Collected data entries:

------------------------

@[simp] theorem State.setByte_pending (s : State) (a : Nat) (b : Byte) : (s.setByte a b).pending = s.pending := rfl
@[simp] theorem State.setByte_fuses (s : State) (a : Nat) (b : Byte) : (s.setByte a b).fuses = s.fuses := rfl
@[simp] theorem State.setByte_shadow (s : State) (a : Nat) (b : Byte) : (s.setByte a b).shadow = s.shadow := rfl
@[simp] theorem State.setByte_pins (s : State) (a : Nat) (b : Byte) : (s.setByte a b).pins = s.pins := rfl
@[simp] theorem State.setByte_supply (s : State) (a : Nat) (b : Byte) : (s.setByte a b).supply = s.supply := rfl
@[simp] theorem State.setByte_ember (s : State) (a : Nat) (b : Byte) : (s.setByte a b).ember = s.ember := rfl
@[simp] theorem State.setByte_rst (s : State) (a : Nat) (b : Byte) : (s.setByte a b).rst = s.rst := rfl
@[simp] theorem State.setByte_kind (s : State) (a : Nat) (b : Byte) : (s.setByte a b).kind = s.kind := rfl
@[simp] theorem State.setByte_doms (s : State) (a : Nat) (b : Byte) : (s.setByte a b).doms = s.doms := rfl
@[simp] theorem State.setByte_lostClk (s : State) (a : Nat) (b : Byte) : (s.setByte a b).lostClk = s.lostClk := rfl
@[simp] theorem State.setByte_pages (s : State) (a : Nat) (b : Byte) : (s.setByte a b).pages = s.pages := rfl
@[simp] theorem State.setByte_ownBad (s : State) (a : Nat) (b : Byte) : (s.setByte a b).ownBad = s.ownBad := rfl
@[simp] theorem State.setByte_queues (s : State) (a : Nat) (b : Byte) : (s.setByte a b).queues = s.queues := rfl
@[simp] theorem State.setByte_order (s : State) (a : Nat) (b : Byte) : (s.setByte a b).order = s.order := rfl
@[simp] theorem State.setByte_rr (s : State) (a : Nat) (b : Byte) : (s.setByte a b).rr = s.rr := rfl
@[simp] theorem State.setByte_copies (s : State) (a : Nat) (b : Byte) : (s.setByte a b).copies = s.copies := rfl
@[simp] theorem State.setByte_held (s : State) (a : Nat) (b : Byte) : (s.setByte a b).held = s.held := rfl
@[simp] theorem State.setByte_ctxs (s : State) (a : Nat) (b : Byte) : (s.setByte a b).ctxs = s.ctxs := rfl
@[simp] theorem State.setByte_psync (s : State) (a : Nat) (b : Byte) : (s.setByte a b).psync = s.psync := rfl
@[simp] theorem State.setByte_psnap (s : State) (a : Nat) (b : Byte) : (s.setByte a b).psnap = s.psnap := rfl
@[simp] theorem State.setByte_lsync (s : State) (a : Nat) (b : Byte) : (s.setByte a b).lsync = s.lsync := rfl
@[simp] theorem State.setByte_lsnap (s : State) (a : Nat) (b : Byte) : (s.setByte a b).lsnap = s.lsnap := rfl
@[simp] theorem State.setByte_cores (s : State) (a : Nat) (b : Byte) : (s.setByte a b).cores = s.cores := rfl
@[simp] theorem State.setByte_engines (s : State) (a : Nat) (b : Byte) : (s.setByte a b).engines = s.engines := rfl
@[simp] theorem State.setByte_stores (s : State) (a : Nat) (b : Byte) : (s.setByte a b).stores = s.stores := rfl
@[simp] theorem State.setByte_lanes (s : State) (a : Nat) (b : Byte) : (s.setByte a b).lanes = s.lanes := rfl
@[simp] theorem State.setByte_shadows (s : State) (a : Nat) (b : Byte) : (s.setByte a b).shadows = s.shadows := rfl
@[simp] theorem State.setByte_drt (s : State) (a : Nat) (b : Byte) : (s.setByte a b).drt = s.drt := rfl
@[simp] theorem State.setByte_beat (s : State) (a : Nat) (b : Byte) : (s.setByte a b).beat = s.beat := rfl
@[simp] theorem State.setByte_sched (s : State) (a : Nat) (b : Byte) : (s.setByte a b).sched = s.sched := rfl
@[simp] theorem State.setByte_prefetch (s : State) (a : Nat) (b : Byte) : (s.setByte a b).prefetch = s.prefetch := rfl
@[simp] theorem State.setByte_pageReqs (s : State) (a : Nat) (b : Byte) : (s.setByte a b).pageReqs = s.pageReqs := rfl
@[simp] theorem State.setByte_mem (s : State) (a : Nat) (b : Byte) : (s.setByte a b).mem = SMap.put s.mem 0 a b := rfl
@[simp] theorem State.setByte_ue (s : State) (a : Nat) (b : Byte) : (s.setByte a b).ue = s.ue := rfl
@[simp] theorem State.setByte_ueSeen (s : State) (a : Nat) (b : Byte) : (s.setByte a b).ueSeen = s.ueSeen := rfl
@[simp] theorem State.setByte_scrubPos (s : State) (a : Nat) (b : Byte) : (s.setByte a b).scrubPos = s.scrubPos := rfl
@[simp] theorem State.setByte_ports (s : State) (a : Nat) (b : Byte) : (s.setByte a b).ports = s.ports := rfl
@[simp] theorem State.setByte_chain (s : State) (a : Nat) (b : Byte) : (s.setByte a b).chain = s.chain := rfl
@[simp] theorem State.setByte_jtag (s : State) (a : Nat) (b : Byte) : (s.setByte a b).jtag = s.jtag := rfl
@[simp] theorem State.setByte_flash (s : State) (a : Nat) (b : Byte) : (s.setByte a b).flash = s.flash := rfl
@[simp] theorem State.setByte_fw (s : State) (a : Nat) (b : Byte) : (s.setByte a b).fw = s.fw := rfl
@[simp] theorem State.setByte_trc (s : State) (a : Nat) (b : Byte) : (s.setByte a b).trc = s.trc := rfl
@[simp] theorem State.setByte_freeze (s : State) (a : Nat) (b : Byte) : (s.setByte a b).freeze = s.freeze := rfl
@[simp] theorem State.setByte_snapQ (s : State) (a : Nat) (b : Byte) : (s.setByte a b).snapQ = s.snapQ := rfl
@[simp] theorem State.setByte_out (s : State) (a : Nat) (b : Byte) : (s.setByte a b).out = s.out := rfl
@[simp] theorem State.setByte_fresh (s : State) (a : Nat) (b : Byte) : (s.setByte a b).fresh = s.fresh := rfl
@[simp] theorem State.setByte_drains (s : State) (a : Nat) (b : Byte) : (s.setByte a b).drains = s.drains := rfl
@[simp] theorem State.setByte_errs (s : State) (a : Nat) (b : Byte) : (s.setByte a b).errs = s.errs := rfl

------------------------

#### Your task
Please copy, word for word, every line from the first line of the records through the line containing "s.order := rfl", with both of those lines included and nothing else.

#### Task answer
@[simp] theorem State.setByte_pending (s : State) (a : Nat) (b : Byte) : (s.setByte a b).pending = s.pending := rfl
@[simp] theorem State.setByte_fuses (s : State) (a : Nat) (b : Byte) : (s.setByte a b).fuses = s.fuses := rfl
@[simp] theorem State.setByte_shadow (s : State) (a : Nat) (b : Byte) : (s.setByte a b).shadow = s.shadow := rfl
@[simp] theorem State.setByte_pins (s : State) (a : Nat) (b : Byte) : (s.setByte a b).pins = s.pins := rfl
@[simp] theorem State.setByte_supply (s : State) (a : Nat) (b : Byte) : (s.setByte a b).supply = s.supply := rfl
@[simp] theorem State.setByte_ember (s : State) (a : Nat) (b : Byte) : (s.setByte a b).ember = s.ember := rfl
@[simp] theorem State.setByte_rst (s : State) (a : Nat) (b : Byte) : (s.setByte a b).rst = s.rst := rfl
@[simp] theorem State.setByte_kind (s : State) (a : Nat) (b : Byte) : (s.setByte a b).kind = s.kind := rfl
@[simp] theorem State.setByte_doms (s : State) (a : Nat) (b : Byte) : (s.setByte a b).doms = s.doms := rfl
@[simp] theorem State.setByte_lostClk (s : State) (a : Nat) (b : Byte) : (s.setByte a b).lostClk = s.lostClk := rfl
@[simp] theorem State.setByte_pages (s : State) (a : Nat) (b : Byte) : (s.setByte a b).pages = s.pages := rfl
@[simp] theorem State.setByte_ownBad (s : State) (a : Nat) (b : Byte) : (s.setByte a b).ownBad = s.ownBad := rfl
@[simp] theorem State.setByte_queues (s : State) (a : Nat) (b : Byte) : (s.setByte a b).queues = s.queues := rfl
@[simp] theorem State.setByte_order (s : State) (a : Nat) (b : Byte) : (s.setByte a b).order = s.order := rfl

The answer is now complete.